-- ==== Sys2Proof/Laws/Exec.lean ====
section
/-! SUPPORT. What a command and a step can do at all: the block is replaced, the queue is not touched. -/

namespace Sys2Proof.Machine

/-- Every command ends in a next state, which holds the block that its meaning made, what that stores, and the queue as it was. -/
theorem exec_put (c : Instr) (s : State) : ∃ d, exec c s = .next (s.put d) := by
  cases c <;> exact ⟨_, rfl⟩

/-- A command leaves the queue alone. -/
theorem exec_pending {c : Instr} {s t : State} (h : exec c s = .next t) : t.pending = s.pending := by
  obtain ⟨d, hd⟩ := exec_put c s
  rw [hd] at h
  cases h
  rfl

/-- A step of a block with commands waiting runs the first of them. -/
theorem step_cons (s : State) (c : Instr) (rest : List Instr) (h : s.pending = c :: rest) : step s = exec c { s with pending := rest } := by
  simp [step, h]

/-- A step of a block with an empty queue lets one cycle pass. -/
theorem step_nil (s : State) (h : s.pending = []) : step s = .next s.idle := by
  simp [step, h]

/-- What a step can do: a cycle passes, or the block is replaced and one command leaves the queue. -/
theorem step_cases {s t : State} (h : step s = .next t) :
    (s.pending = [] ∧ t = s.idle) ∨
    ∃ c rest d, s.pending = c :: rest ∧ t = ({ s with pending := rest } : State).put d := by
  cases hp : s.pending with
  | nil =>
    rw [step_nil s hp] at h
    cases h
    exact .inl ⟨rfl, rfl⟩
  | cons c rest =>
    rw [step_cons s c rest hp] at h
    obtain ⟨d, hd⟩ := exec_put c { s with pending := rest }
    rw [hd] at h
    cases h
    exact .inr ⟨c, rest, d, rfl, rfl⟩

end Sys2Proof.Machine
end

_Task description_: Each line above must be reproduced exactly as it stands.

_Written solution_:
-- ==== Sys2Proof/Laws/Exec.lean ====
section
/-! SUPPORT. What a command and a step can do at all: the block is replaced, the queue is not touched. -/

namespace Sys2Proof.Machine

/-- Every command ends in a next state, which holds the block that its meaning made, what that stores, and the queue as it was. -/
theorem exec_put (c : Instr) (s : State) : ∃ d, exec c s = .next (s.put d) := by
  cases c <;> exact ⟨_, rfl⟩

/-- A command leaves the queue alone. -/
theorem exec_pending {c : Instr} {s t : State} (h : exec c s = .next t) : t.pending = s.pending := by
  obtain ⟨d, hd⟩ := exec_put c s
  rw [hd] at h
  cases h
  rfl

/-- A step of a block with commands waiting runs the first of them. -/
theorem step_cons (s : State) (c : Instr) (rest : List Instr) (h : s.pending = c :: rest) : step s = exec c { s with pending := rest } := by
  simp [step, h]

/-- A step of a block with an empty queue lets one cycle pass. -/
theorem step_nil (s : State) (h : s.pending = []) : step s = .next s.idle := by
  simp [step, h]

/-- What a step can do: a cycle passes, or the block is replaced and one command leaves the queue. -/
theorem step_cases {s t : State} (h : step s = .next t) :
    (s.pending = [] ∧ t = s.idle) ∨
    ∃ c rest d, s.pending = c :: rest ∧ t = ({ s with pending := rest } : State).put d := by
  cases hp : s.pending with
  | nil =>
    rw [step_nil s hp] at h
    cases h
    exact .inl ⟨rfl, rfl⟩
  | cons c rest =>
    rw [step_cons s c rest hp] at h
    obtain ⟨d, hd⟩ := exec_put c { s with pending := rest }
    rw [hd] at h
    cases h
    exact .inr ⟨c, rest, d, rfl, rfl⟩

end Sys2Proof.Machine
end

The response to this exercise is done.